Czymś co teoretycznie mogłoby odwrócić zgubną dla ludowców tendencję zanikania może być świadoma kontra wobec PO. Coś co zdecydowanie zachwiałoby pewnością siebie Platformy i zmusiło silniejszego koalicjanta do pochylenia się nad realnymi i niewygodnymi problemami. Tym „czymś” mogłoby być opuszczenie koalicji z powodu „jakichś” różnic i tym samym wybicie zębów hegemonii PO na dzień przed zdobyciem przez Komorowskiego stanowiska Prezydenta RP. To czy tak się stanie w dużej mierze zależy od politycznego refleksu i instynktu przetrwania peeselowców. Sam muszę przyznać, że taki scenariusz jest małoprawdopodobny ponieważ wiele wskazuje na to, że następcy Witosa beztrosko drzemią w ciepełku państwowych posadek a ewentualna perspektywa rozstania się z przywilejami napawa ich przerażeniem.
Donald Tusk zapewne doskonale zdaje sobie z tego sprawę. Jego taktyka, którą stosuje wobec swoich politycznów sprzymierzeńców i konkurentów sprowadza się do prostej reguły „dziel i rządź’. Sam niemal całkowicie unika dzielenia własnego zaplecza przez innych, starannie dobierając, eliminując i osobiście dzieląc zbyt silnych i niepokornych ze swojego otoczenia(vide bibułkowy konflikt Schetyna vs. Palikot). Ten stan rzeczy może trwać w nieskończoność o ile jedynym realnym przeciwnikiem PO będzie PiS. Tusk nie ma absolutnie żadnego powodu by obawiać się krytyki ze strony polityków pokroju Suskiego, Brudzińskiego czy nawet samego Kaczyńskiego. Opinia jego obecnego elektoratu jest całkowicie zaimpregnowana na argumenty tzw. „IV RP” co pozwala przypuszczać, że po następnych wyborach w parlamencie mogą się znaleźć co najwyżej trzy jeżeli nie dwie partie.

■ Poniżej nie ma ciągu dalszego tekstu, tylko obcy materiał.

-- ==== Sys2Proof/Machine/Dispatch.lean ====
section
/-! DEFINITION. exec: one arm per instruction, each one direct call of its meaning. -/

namespace Sys2Proof.Machine

def exec (i : Instr) (s : State) : Host.Outcome State Fault Refusal :=
  match i with
  | .btFgbgCard n fg card bg gram => Sys2Proof.Machine.execBtFgbgCard n fg card bg gram s
  | .btCsCardGrom n fg card adv => Sys2Proof.Machine.execBtCsCardGrom n fg card adv s
  | .btCsCardGram n fg card adv => Sys2Proof.Machine.execBtCsCardGram n fg card adv s
  | .btCsCardGramFg3 n fg card adv => Sys2Proof.Machine.execBtCsCardGramFg3 n fg card adv s
  | .btCsSquares n c0 c1 c2 c3 => Sys2Proof.Machine.execBtCsSquares n c0 c1 c2 c3 s
  | .mobX k x intr visb xsize => Sys2Proof.Machine.execMobX k x intr visb xsize s
  | .mobY k y yres ysize xflip yflip => Sys2Proof.Machine.execMobY k y yres ysize xflip yflip s
  | .mobA k fg card gram prio => Sys2Proof.Machine.execMobA k fg card gram prio s
  | .mobColl k mob bg border => Sys2Proof.Machine.execMobColl k mob bg border s
  | .cstkEntry slot color => Sys2Proof.Machine.execCstkEntry slot color s
  | .borderColor color => Sys2Proof.Machine.execBorderColor color s
  | .hdelay d => Sys2Proof.Machine.execHdelay d s
  | .vdelay d => Sys2Proof.Machine.execVdelay d s
  | .extend left top => Sys2Proof.Machine.execExtend left top s
  | .graphicRow a row => Sys2Proof.Machine.execGraphicRow a row s
  | .renderFrame => Sys2Proof.Machine.execRenderFrame s

end Sys2Proof.Machine
end

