-- ==== Sys2Proof/Machine/Sequencer.lean ====
section
/-! DEFINITION. The scanline orchestrator: LINE, the transitions of SEQ, and the host's turn (R241 to R246, R266).

A LINE runs words: each is read from its cell, decoded in the latched display mode, and executed by `exec`. -/

namespace Sys2Proof.Machine

/-- The state after an instruction. A word of shared memory never stops (R106, R107, R260), and LINE runs only
words, so the two stopping outcomes do not arise there. -/
def after (i : Instr) (s : State) : State :=
  match exec i s with
  | .next t => t
  | .fault _ => s
  | .refused _ => s

/-- The instruction at a cell: its word, decoded in the latched display mode (R62, R90). -/
def State.instrAt (s : State) (c : Cell) : Instr := decodeCell s.modeq c (s.mem.read c.addr)

/-- Read, decode and execute the word of one cell. -/
def runCell (s : State) (c : Cell) : State := after (s.instrAt c) s

/-- BORDER(line) for the line being rendered: the word at 0x2C (R140). -/
def border (s : State) : State := runCell s .border

/-- The 20 BACKTAB cells of the card row of background line `bl`, left to right (R110, R150, R160; log entry 2). -/
def backgroundCells (bl : Nat) : List Cell :=
  (List.finRange 20).map (fun c => .backtab (backtabCell ⟨(bl / 8) % 12, Nat.mod_lt _ (by decide)⟩ c))

/-- The background of the line being rendered, inside the window only (R243 step 2, R244). In color-stack mode CSP
is reset at background line 0 (R160). -/
def background (s : State) : State :=
  match s.bgLine with
  | some bl =>
    let s1 := if s.modeq && decide (bl = 0) then resetCsp s else s
    (backgroundCells bl).foldl runCell s1
  | none => s

/-- The MOBs in the order SPRITES takes them, 7 down to 0 (R180). -/
def mobsDown : List (Fin 8) := [7, 6, 5, 4, 3, 2, 1, 0]

/-- The words of one MOB (R181, R191). -/
def mobCells (i : Fin 8) : List Cell := [.mobX i, .mobY i, .mobA i, .mobColl i]

/-- SPRITES(line + 8 - VD) (R180, R243 step 3). -/
def sprites (s : State) : State := (mobsDown.flatMap mobCells).foldl runCell s

/-- LINE(line), its six steps in order (R243). -/
def lineStep (n : Fin 112) (s : State) : State :=
  clearBuffers (copyOut n.val (border (sprites (background (border s)))))

/-- SEQ after LINE(n) (R241). -/
def seqAfter (n : Fin 112) : Seq :=
  if h : n.val < 111 then .rendering ⟨n.val + 1, by omega⟩ else .finalizing

/-- The host's turn, while SEQ = IDLE: the oldest move not yet taken, or none (R266; log entry 7). -/
def hostTurn (s : State) : Host.Outcome State Fault Refusal :=
  match s.inbox with
  | [] => .next s
  | .write a v :: rest => .next { s with mem := s.mem.write a v, inbox := rest }
  | .setMode m :: rest => .next { s with mode := m, inbox := rest }
  | .renderFrame :: rest => exec .renderFrame { s with inbox := rest }

/-- One operation of the sequencer (R13, R241). -/
def sequencerStep (s : State) : Host.Outcome State Fault Refusal :=
  match s.seq with
  | .idle => hostTurn s
  | .rendering n => .next { lineStep n s with seq := seqAfter n }
  | .finalizing => .next { finalize s with seq := .idle }

/-- What the host sees of FRAME: it may read it only while SEQ = IDLE (R266). -/
def hostFrame (s : State) : Option (Vector (Row Color) 224) :=
  match s.seq with
  | .idle => some s.frame
  | .rendering _ | .finalizing => none

/-- Place a table word where the next step reads it (log entry 9): no bits, the command in the inbox of an idle
core; up to 8 bits, the border color, with SEQ at line 0; otherwise BACKTAB cell 0, in color-stack mode, with
SEQ at the line of background line 0. -/
def placeWord (s : State) (nbits w : Nat) : State :=
  if nbits = 0 then { s with seq := .idle, inbox := .renderFrame :: s.inbox }
  else if nbits ≤ 8 then
    { s with seq := .rendering 0, mem := s.mem.write Cell.border.addr (BitVec.ofNat 16 w) }
  else
    { s with
      seq := .rendering 8, vd := 8, modeq := true
      mem := s.mem.write (Cell.backtab 0).addr (BitVec.ofNat 16 w) }

end Sys2Proof.Machine
end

Wydaje się, że liderzy SLD i PSL nie zdają sobie sprawy, że w dyscyplinie „anty-pisowości” nie mają szans z czempionami pokroju Palikota i Niesołowskiego i jednocześnie nie rozumieją, że wyżej wymienieni mistrzowie despektu nie mogą być jednocześnie anty-pisowscy, anty-eseldowscy i anty peezelowscy.